Linux Fu: Scripting For Binary Files

June 29, 2018

If you ever need to write a binary file from a traditional language like C, it isn’t all that hard to do. About the worst thing you might have to deal with is attempts to fake line endings across Windows and Linux, but there’s usually a way to turn that off if it is on by default. However, if you are using some type of scripting language, binary file support might be a bit more difficult. One answer is to use a tool like xxd or t2b (text-to-binary) to handle the details. You can find the code for t2b on GitHub including prebuilt binaries for many platforms. You should be able to install xxd from your system repository.

These tools take very different approaches. You might be familiar with tools like od or hexdump for producing readable representations of binary files. The xxd tool can actually do the same thing — although it is not as flexible. What xxd can even reverse itself so that it can rebuild a binary file from a hex dump it creates (something other tools can’t do). The t2b tool takes a much different approach. You issue commands to it that causes it to write an original hex file.

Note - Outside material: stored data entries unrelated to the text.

-- ==== Sys2Proof/Tests/Slice0.lean ====
section
/-! SUPPORT. Tests on values of spec/95_test_vectors.md and of the encoding tables, the checks of WellFormed, and a witness for every obligation that has
hypotheses. -/

namespace Sys2Proof.Tests

open Sys2Proof Sys2Proof.Machine

/-! ## Helpers -/

/-- The outcome is a next state with a property. -/
def answers (o : Out) (p : State → Bool) : Bool :=
  match o with
  | .next t => p t
  | _ => false

/-- BLOB holds a byte list. -/
def withBlob (bs : List Byte) (s : State) : State :=
  { s with blob := { cells := Memory.ofBytes 0 bs, size := bs.length } }

/-- A session that runs on four streams laid end to end, seeded with `code`, nothing consumed. -/
def session (size : Word) (s0 s1 s2 s3 : List Byte) (code : Word) : State :=
  { withBlob (s0 ++ s1 ++ s2 ++ s3) State.reset with
    rc := { code := code, range := 0xFFFFFFFF }
    prob := Vector.replicate 258 1024
    demux :=
      { base := #v[0, s0.length, s0.length + s1.length, s0.length + s1.length + s2.length]
        len := #v[s0.length, s1.length, s2.length, s3.length]
        pos := Vector.replicate 4 0 }
    dec := { State.reset.dec with phase := .run, originalSize := size } }

/-- The session with other values of `range` and `code`. -/
def withRc (range code : Word) (s : State) : State := { s with rc := { range := range, code := code } }

/-- The session with another value of one slot. -/
def withSlot (slot : Slot) (p : Prob) (s : State) : State := { s with prob := s.prob.set slot p }

/-- The session with some output already written. -/
def withOut (bs : List Byte) (prev : Byte) (s : State) : State :=
  { s with out := Memory.ofBytes 0 bs, dec := { s.dec with outPos := BitVec.ofNat 32 bs.length, prevByte := prev } }

/-- Program P1 after its first literal: `55` is out and `E8` is next; the seed is taken, so the decision on slot 85 is 1. -/
def p1 (size : Word) : State := withOut [0x55] 0x55 (session size [0xE8, 0xC3] [0x00, 0x00, 0x10, 0x00] [] [] 0x80000000)

/-- Vector X10 at the same place: the decision is 0. -/
def x10 : State := { p1 3 with rc := { code := 0, range := 0xFFFFFFFF } }

/-- A finished session whose output is a byte list. -/
def image (bs : List Byte) : State :=
  { State.reset with
    out := Memory.ofBytes 0 bs
    dec :=
      { State.reset.dec with
        phase := .done
        originalSize := BitVec.ofNat 32 bs.length
        outPos := BitVec.ofNat 32 bs.length
        result := { tag := .complete, length := BitVec.ofNat 32 bs.length } } }

/-- The same with an extraction running from address 0. -/
def extracting (bs : List Byte) : State := { image bs with tar := { (image bs).tar with running := true } }

/-- A list filled with zeros up to a length. -/
def fill (n : Nat) (bs : List Byte) : List Byte := bs ++ List.replicate (n - bs.length) 0

/-- `HDR(name, sizefield, flag, magic, prefix)` of spec/95 2.8. -/
def hdrBytes (name size : List Byte) (flag : Byte) (magic pre : List Byte) : List Byte :=
  fill 100 name ++ List.replicate 24 0 ++ fill 12 size ++ List.replicate 20 0 ++ [flag] ++ List.replicate 100 0 ++ fill 88 magic ++
    fill 155 pre ++ List.replicate 12 0

def hdr (name size : List Byte) (flag : Byte) (magic pre : List Byte) : Header := Header.ofBytes (hdrBytes name size flag magic pre)

/-- "ustar" and a NUL. -/
def magicBytes : List Byte := [0x75, 0x73, 0x74, 0x61, 0x72, 0x00]

/-- "00000000005" and a NUL, "0..0", and " 5" (which is no octal number). -/
def size5 : List Byte := [0x30, 0x30, 0x30, 0x30, 0x30, 0x30, 0x30, 0x30, 0x30, 0x30, 0x35, 0x00]
def size0 : List Byte := [0x30, 0x30, 0x30, 0x30, 0x30, 0x30, 0x30, 0x30, 0x30, 0x30, 0x30, 0x00]
def sizeBad : List Byte := [0x20, 0x35]

def aTxt : List Byte := [0x61, 0x2E, 0x74, 0x78, 0x74]
def hello : List Byte := [0x68, 0x65, 0x6C, 0x6C, 0x6F]

/-- An extractor that holds a header. -/
def holding (h : Header) : State := { image [] with tar := { (image []).tar with hdr := h } }

/-- An extractor that holds a joined name. -/
def naming (full : List Byte) : State := { image [] with tar := { (image []).tar with full := full } }

/-! ## Decoding: words written out from the encoding tables (R92, R98 to R100) -/

theorem test_word_call : decodeTableWord 8 0b11101000 = some .call := by decide
theorem test_word_jmp : decodeTableWord 8 0b11101001 = some .jmp := by decide
theorem test_word_jcc : decodeTableWord 8 0b10000100 = some (.jcc 4) := by decide
theorem test_word_lit : decodeTableWord 8 0b01010101 = some (.lit 0x55) := by decide
theorem test_word_magic_end : decodeTableWord 40 0 = some .tarMagicEnd := by decide
theorem test_word_magic_ustar : decodeTableWord 40 0x7573746172 = some .tarMagicUstar := by decide
theorem test_word_magic_gnu : decodeTableWord 64 0x7573746172202000 = some .tarMagicGnu := by decide
/-- "USTAR" is a foreign magic (vector Tg). -/
theorem test_word_magic_other : decodeTableWord 40 0x5553544152 = some (.tarMagicOther 0x5553544152) := by decide
theorem test_word_type_dir : decodeTableWord 8 0b00110101 = some .tarTypeDir := by decide
theorem test_type_file : (classifyType 0x30).toInstr = .tarTypeFile 0x30 := by decide
/-- Vectors K8 to K12: the boundaries of JCC. -/
theorem test_jcc_range :
    decodeMain 0x0F 0x80 = .jcc 0 ∧ decodeMain 0x0F 0x8F = .jcc 15 ∧ decodeMain 0x0F 0x7F = .lit 0x7F ∧
      decodeMain 0x0F 0x90 = .lit 0x90 ∧ decodeMain 0x0E 0x84 = .lit 0x84 := by decide
/-- Vectors K3, K7, K15, K16: the boundaries of CALL and JMP. -/
theorem test_call_jmp_range :
    decodeMain 0x0F 0xE8 = .call ∧ decodeMain 0x0F 0xE9 = .jmp ∧ decodeMain 0x00 0xEA = .lit 0xEA ∧
      decodeMain 0x00 0xE7 = .lit 0xE7 := by decide
theorem test_decode_refuses :
    decodeStream 0 [] = .error .noByte ∧ decodeMagic [0x75] = .error .shortMagic ∧ decodeTableWord 0 0 = none := by decide
theorem test_encode_jcc : encode (.jcc 4) = [0x84] := by decide

/-! ## WellFormed: an ill-formed term for each check -/

theorem test_ill_formed :
    (Instr.lit 0xE8).wellFormed = false ∧ (Instr.lit 0xE9).wellFormed = false ∧
      (Instr.resolve 0x55 85 1).wellFormed = false ∧ (Instr.resolve 0xE8 256 1).wellFormed = false ∧
      (Instr.resolve 0xE9 255 2).wellFormed = false ∧ (Instr.resolve 0x84 256 2).wellFormed = false ∧
      (Instr.resolve 0xE8 85 2).wellFormed = false ∧ (Instr.patch 0xE9 1).wellFormed = false ∧
      (Instr.patch 0x90 2).wellFormed = false ∧ (Instr.curFetch 1).wellFormed = false ∧
      (Instr.curRead1 2).wellFormed = false ∧ (Instr.curRead4be 0).wellFormed = false := by decide
theorem test_ill_formed_tar :
    (Instr.tarMagicOther 0).wellFormed = false ∧ (Instr.tarMagicOther 0x7573746172).wellFormed = false ∧
      (Instr.tarTypeFile 0x35).wellFormed = false := by decide
theorem test_ill_formed_context :
    (Instr.jcc 4).wellFormedAt 0x0E = false ∧ (Instr.lit 0x84).wellFormedAt 0x0F = false := by decide
theorem test_well_formed :
    (Instr.resolve 0xE8 255 1).wellFormed = true ∧ (Instr.resolve 0xE9 256 2).wellFormed = true ∧
      (Instr.resolve 0x8F 257 2).wellFormed = true ∧ (Instr.lit 0x84).wellFormedAt 0x0E = true := by decide

/-! ## The range decoder (spec/95 2.1, 2.2) -/

def seeded (s3 : List Byte) : State := session 1 [] [] [] s3 0

/-- Vector I2. -/
theorem test_rcInit : answers (exec .rcInit (seeded [0xFF, 0x12, 0x34, 0x56, 0x78])) (fun t =>
    t.rc.code == 0x12345678 && t.rc.range == 0xFFFFFFFF && t.demux.pos[3] == 5) = true := by decide
/-- Vector I6. -/
theorem test_rcInit_short : answers (exec .rcInit (seeded [1, 2, 3, 4])) (fun t =>
    t.dec.result == { tag := .partialAt 3 4, length := 0 } && t.dec.phase == .done) = true := by decide

/-- Vector B3: `code = bound` is bit 1. -/
theorem test_rcDecodeBit_one : answers (exec (.rcDecodeBit 7) (withRc 0xFFFFFFFF 0x7FFFFC00 (seeded []))) (fun t =>
    t.ports.bit && t.rc.range == 0x800003FF && t.rc.code == 0 && t.prob[7] == 992) = true := by decide
/-- Vector B5: one byte is pulled after the decision. -/
theorem test_rcDecodeBit_pull : answers (exec (.rcDecodeBit 7) (withRc 0x01000000 0x00123456 (seeded [0xAB]))) (fun t =>
    !t.ports.bit && t.rc.range == 0x80000000 && t.rc.code == 0x123456AB && t.prob[7] == 1056 && t.demux.pos[3] == 1) = true := by
  decide
/-- The normalisation of vector B5 on its own. -/
theorem test_rcNormalize : answers (exec .rcNormalize (withRc 0x00800000 0x00123456 (seeded [0xAB]))) (fun t =>
    t.rc.range == 0x80000000 && t.rc.code == 0x123456AB) = true := by decide

/-! ## The probability model (spec/95 2.3) -/

theorem test_probInit : answers (exec .probInit { State.reset with dec := { State.reset.dec with phase := .run } }) (fun t =>
    t.prob[0] == 1024 && t.prob[257] == 1024) = true := by decide
theorem test_probUp : probUpValue 1024 = 1056 ∧ probUpValue 2016 = 2017 ∧ probUpValue 2017 = 2017 ∧ probUpValue 2047 = 2047 := by
  decide
theorem test_probUp_slot : answers (exec (.probUp 256) (seeded [])) (fun t =>
    t.prob[256] == 1056 && t.prob[255] == 1024) = true := by decide
theorem test_probDown : probDownValue 1024 = 992 ∧ probDownValue 32 = 31 ∧ probDownValue 31 = 31 ∧ probDownValue 2047 = 1984 := by
  decide
theorem test_probDown_slot : answers (exec (.probDown 256) (seeded [])) (fun t =>
    t.prob[256] == 992 && t.prob[257] == 1024) = true := by decide

/-! ## The loader and the demux (spec/95 2.4) -/

def sizes (n : Nat) (a b c d : Word) : State :=
  { session 1 [] [] [] [] 0 with
    blob := { cells := [], size := n }
    launch := { State.reset.launch with desc := { originalSize := 1, size := #v[a, b, c, d] } } }

/-- Window W7: a stream cut in the middle. -/
theorem test_demuxSetup_cut : answers (exec .demuxSetup (sizes 24 2 4 4 5)) (fun t =>
    t.demux.base == #v[20, 22, 24, 24] && t.demux.len == #v[2, 2, 0, 0]) = true := by decide
/-- Window W6: the sums do not wrap. -/
theorem test_demuxSetup_nowrap :
    answers (exec .demuxSetup (sizes 30 0xFFFFFFFF 0xFFFFFFFF 0xFFFFFFFF 0xFFFFFFFF)) (fun t =>
      t.demux.base == #v[20, 30, 30, 30] && t.demux.len == #v[10, 0, 0, 0]) = true := by decide

def cursors : State := session 1 [0xAA] [0xAA, 0xBB, 0xCC, 0xDD, 0xEE] [] [] 0

theorem test_curFetch : answers (exec (.curFetch 0) cursors) (fun t => t.ports.byte == 0xAA && t.demux.pos[0] == 0) = true := by
  decide
theorem test_curRead1 : answers (exec (.curRead1 0) cursors) (fun t => t.ports.byte == 0xAA && t.demux.pos[0] == 1) = true := by
  decide
theorem test_curRead4be : answers (exec (.curRead4be 1) cursors) (fun t =>
    t.ports.word == 0xAABBCCDD && t.demux.pos[1] == 4) = true := by decide
/-- One byte is left after the first word: the second read consumes nothing. -/
theorem test_curRead4be_short :
    answers (exec (.curRead4be 1) { cursors with demux := { cursors.demux with pos := #v[0, 4, 0, 0] } }) (fun t =>
      t.dec.result.tag == .partialAt 1 4 && t.demux.pos[1] == 4) = true := by decide

def lh3 : List Byte := [0, 1, 0, 0, 0, 0, 1, 0, 0, 0, 0, 1, 0xFF, 0xFF, 0xFF, 0xFF, 0, 0, 0, 0]

/-- Vector LH3: the byte order of the header. -/
theorem test_loadHeader : answers (exec .loadHeader (withBlob lh3 State.reset)) (fun t =>
    t.launch.desc == { originalSize := 256, size := #v[0x10000, 0x01000000, 0xFFFFFFFF, 0] } && t.launch.sizeMismatch) = true := by
  decide
/-- Vector LH4. -/
theorem test_loadHeader_small : answers (exec .loadHeader (withBlob (lh3.take 19) State.reset)) (fun t =>
    t.launch.headerTooSmall && t.launch.desc == State.reset.launch.desc) = true := by decide

/-! ## The decoder (spec/95 2.6, 2.7, P1) -/

/-- Vector X1's header and seed: START takes the seed, and the next step ends Complete. -/
def launched (n : Nat) : State :=
  { withBlob (List.replicate 20 0 ++ [0, 0x80, 0, 0, 0].take n) State.reset with
    launch := { State.reset.launch with desc := { originalSize := 0, size := #v[0, 0, 0, BitVec.ofNat 32 n] } } }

Both of these approaches have some merit. If you are editing a binary file in a scripting language, xxd makes perfect sense. You can convert the file to text, process it, and then roll it back to binary using one program. On the other hand, if you are creating a binary file from scratch, the t2b program has some advantages, too.

I decided to write a few test scripts using bash to show how it all works. These aren’t production scripts so they won’t be as hardened as they could be, but there is no reason they couldn’t be made as robust as you were willing to make them.

Cheating a Little

I decided to write two shell scripts. One will generate an image file. I cheated in two ways there. First, I picked the PPM (Portable Pix Map) format which is very simple to create. And second I ignored the format that uses ASCII instead of binary. That’s not strictly cheating because it does make a larger file, as you’d expect. So there is a benefit to using the binary format.

The other script takes a file in the same format and cuts the color values within it by half. This shows off both tools since the first job is generating an image file from data and the second one is processing an image file and writing out a new one. I’ll use t2b for the first job and xxd for the second.

PPM File Format

The PPM format is part of a family of graphics formats from the 1980s. They are very simple to construct and deconstruct, although they aren’t known for being small. However, if you needed to create a graphic from a Raspberry Pi program, it is sometimes handy to create them using this simple file format and then use ImageMagick or some other tool to convert to a nicer format like PNG.

There are actually three variants of the format. One for black and white, one for grayscale, and another for color. In addition, each of them can contain ASCII data or binary data. There is a very simple header which is always in ASCII.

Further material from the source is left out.